CBS News | Defining Google. Watching 60 Minutes' profile of Google right now. So far they've shown a demo of Keyhole, which is "totally awesome" according to my son Nate. It offers a flythrough interface to get at satellite imagery. Not free though. Also like the point that Google rolls stuff out fast in beta form.

They use the Google Lab Aptitude Test. They hire carefully. 14 interviews for one candidate to get a PR job. Free excellent cafetaria lunch. Company makes money by offering free food.

They're working on machine translation. They think they can translate between any two languages in the future. Also working on making tv shows searchable online. John Batelle says "search will no longer live only on your pc." For instance Google sms lets you search from a cell phone. Leslie demos it on her phone in NYC.
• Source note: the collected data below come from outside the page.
-- ==== Sys2Proof/Tests/Witness5.lean ====
section
/-! SUPPORT. Witnesses for the statements about kicks and the mapping of queues, waits, watchdogs and placement. -/

namespace Sys2Proof.Machine.Tests

-- One theorem after another: a file of closed evaluations needs no more than one thread.
set_option Elab.async false

/-- A stopped queue, mapped. -/
def stoppedSlot : QSlot := { state := 1, qcba := 0x400000, qcb := qcb true }

/-- A kick before the feature word is accepted. -/
def unfeatured : State := { qp [] with prc := prc }

theorem witness_QueueKicksAndMapping_unfeatured :
    unfeatured.featured 0 = false ∧ unfeatured.slotOf 0 0 = some 0 ∧ (qcWr (unfeatured.qslot 0 0).qcb).toNat < (2 : Word).toNat := by
  have hp : unfeatured.partOf 0 = some 0 := partOf_zero (members_of rfl)
  exact ⟨by rw [State.featured, hp]; rfl, by decide +kernel, by decide +kernel⟩

/-- The queue mapped, WRIDX = 1, and a store of 1 or 2; the queue mapped and stopped. -/
theorem witness_QueueKicksAndMapping_kick :
    let s := qp []
    let e := s.queueEng 0 0
    s.featured 0 = true ∧ s.partOf 0 ≠ none ∧ s.isParked (.queue 0 0 1) = false ∧ s.meet e 1 (s.dirAddr 0 0) 8 = .ok ∧ (s.dirEntry 0 0).getLsbD 0 = true ∧ s.slotOf 0 0 = some 0
      ∧ (1 : Word).toNat ≤ (qcWr (s.qslot 0 0).qcb).toNat ∧ (qcWr (s.qslot 0 0).qcb).toNat < (2 : Word).toNat
      ∧ ((2 : Word) - qcRd (s.qslot 0 0).qcb).toNat ≤ qcSize (s.qslot 0 0).qcb := by
  intro s e
  have he : e = eng (.puppet ⟨0, idx 144 0⟩) := qp_eng _ _
  have hp : s.partOf 0 = some 0 := partOf_zero (qworld_mapped _ _ _ _).members
  refine ⟨by rw [State.featured, hp]; rfl, ?_, rfl, ?_, ?_, by decide +kernel, by decide +kernel, by decide +kernel, by decide +kernel⟩
  · have : s.partOf 0 = ({ State.reset with prc := prc } : State).partOf 0 := rfl
    rw [this]; decide +kernel
  · rw [he, (qworld_dir _ _ _ _).1]; exact qworld_meet _ _ _ _ _ _ _ _ (by decide)
  · rw [(qworld_dir _ _ _ _).2]; decide

theorem witness_QueueKicksAndMapping_stopped :
    let s := qworld true [] (some stoppedSlot) []
    let k := s.qslot 0 0
    let q := k.q
    k.state = 1 ∧ qcStopped k.qcb = true ∧ s.queueBusy 0 q = false ∧ s.hasAgent 0 = true ∧ s.isParked (.queue 0 q 0) = false ∧ s.meetBoth (s.queueEng 0 q) k.qcba 128 = .ok := by
  intro s k q
  refine ⟨rfl, (qcb_ok true).2.2, rfl, qworld_agent _ _ _ _, rfl, ?_⟩
  have : s.queueEng 0 q = eng (.puppet ⟨0, idx 144 q.val⟩) := qworld_eng _ _ _ _ _
  rw [this]
  exact qworld_meetBoth _ _ _ _ _ _ _ (by decide)

/-- Queue 0 pending and in no slot. -/
def pendingQ : State := { qworld false [] none [] with slices := [(0, { qslice none [] with regs := [(0x420, 0x408000), (0x440, 1), (0x760, 0x80000)] })] }

theorem pendingQ_mapped : Mapped pendingQ := by
  refine mapped_of _ (qmem false []) rfl (qmem_high false []) ?_ rfl (lines_one (pl := 0x460000 / 64) rfl rfl rfl)
  have : pendingQ.member 0 = ({ State.reset with prc := prc } : State).member 0 := rfl
  rw [State.memberSlices, this]
  decide +kernel

theorem pendingQ_words (a : Agent) (k : Nat) (va : Word) (n : Nat) (h1 : 0x400000 ≤ va.toNat) (h2 : va.toNat + 4 * n ≤ 0x460000) :
    pendingQ.engWords (eng a) k va n = bytesToWords n (memRead (qbase false) va.toNat (4 * n)) := by
  rw [engWords_mapped pendingQ_mapped a k va n (by omega), ← qmem_below false [] _ _ h2]
  congr 1
  exact memRead_high (qmem false []) _ _ h1

theorem pendingQ_eng (q : QIdx) : pendingQ.queueEng 0 q = eng (.puppet ⟨0, idx 144 q.val⟩) := by
  have : pendingQ.partOf! 0 = 0 := by
    have : pendingQ.partOf 0 = ({ State.reset with prc := prc } : State).partOf 0 := rfl
    rw [State.partOf!, this]
    decide +kernel
  simp only [State.queueEng, this, eng]

theorem pendingQ_dir : pendingQ.dirAddr 0 0 = 0x408000 ∧ pendingQ.dirEntry 0 0 = 0x400001 := by
  have hd : pendingQ.dirAddr 0 0 = 0x408000 := by
    have : pendingQ.sliceReg 0 0x420 = 0x408000 := rfl
    rw [State.dirAddr, this]
    decide +kernel
  refine ⟨hd, ?_⟩
  rw [State.dirEntry, hd, pendingQ_eng, engBytes_mapped pendingQ_mapped _ _ _ _ (by decide)]
  have : memRead pendingQ.mem (0x408000 : Word).toNat 8 = memRead (qbase false) 0x408000 8 :=
    (memRead_high (qmem false []) _ _ (by decide)).trans (qmem_below false [] _ _ (by decide))
  rw [this]
  decide +kernel

theorem qcbOf_memory {s : State} {i : SliceId} {q : QIdx} {w : List W32} (h : s.slotOf i q = none) (h1 : s.meet (s.queueEng i q) 1 (s.dirAddr i q) 8 = .ok)
    (h2 : s.dirEntry i q = 0x400001) (h3 : s.meetBoth (s.queueEng i q) 0x400000 128 = .ok) (h4 : s.engWords (s.queueEng i q) 1 0x400000 32 = w) :
    s.qcbOf i q = some (w, 0x400000) := by
  have e1 : entryQcb 0x400001 = 0x400000 := by decide
  have e2 : bitAt (0x400001 : Word) 0 = true := by decide
  have hm : s.meetQcb i q = .ok := by simp only [State.meetQcb, h, h1, h2, e1, e2, h3]; rfl
  simp only [State.qcbOf, h, hm, h2, e1, h4, if_true]

theorem candidate_some {s : State} {i : SliceId} {q : QIdx} {w : List W32} {a : Word} {ns : List (Word × List W32)} (h : s.rcbWalk (s.queueEng i q) (qcRcb w) = .ok ns) :
    ∃ c, s.candidate i q w a = some c := by
  simp only [State.candidate, h]
  exact ⟨_, rfl⟩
Batelle forsees being able to wand a barcode in a store and search google to find competing prices at nearby stores. "Now that's power."

MS social computing research

Microsoft's Social Computing Group, part of MS Research, offers an interesting view of future computing. Seems that Wallop -- share photos, blog and interact with a social group through a website interface -- is in a realworld trial, so it may be ready to graduate from Research.

Saturday, January 01, 2005

Gillmor on social journalism

OhmyNews International interviewed Dan Gillmor about his departure from the San Jose Mercury News to start a new enterprise about blogs and social journalism. Fascinating reading.

Lawrence Lessig

Lawrence Lessig is starting a process to update his book "Code" via wiki. An interesting thing to watch unfold.

InfoWorld: An upcoming conference about RSS Content Syndication

InfoWorld: An upcoming conference about RSS Content Syndication May 17-18. NYC. B2B con billed as executive level and created for content producers, media execs, corporate marketers, advertisers, and PR pros.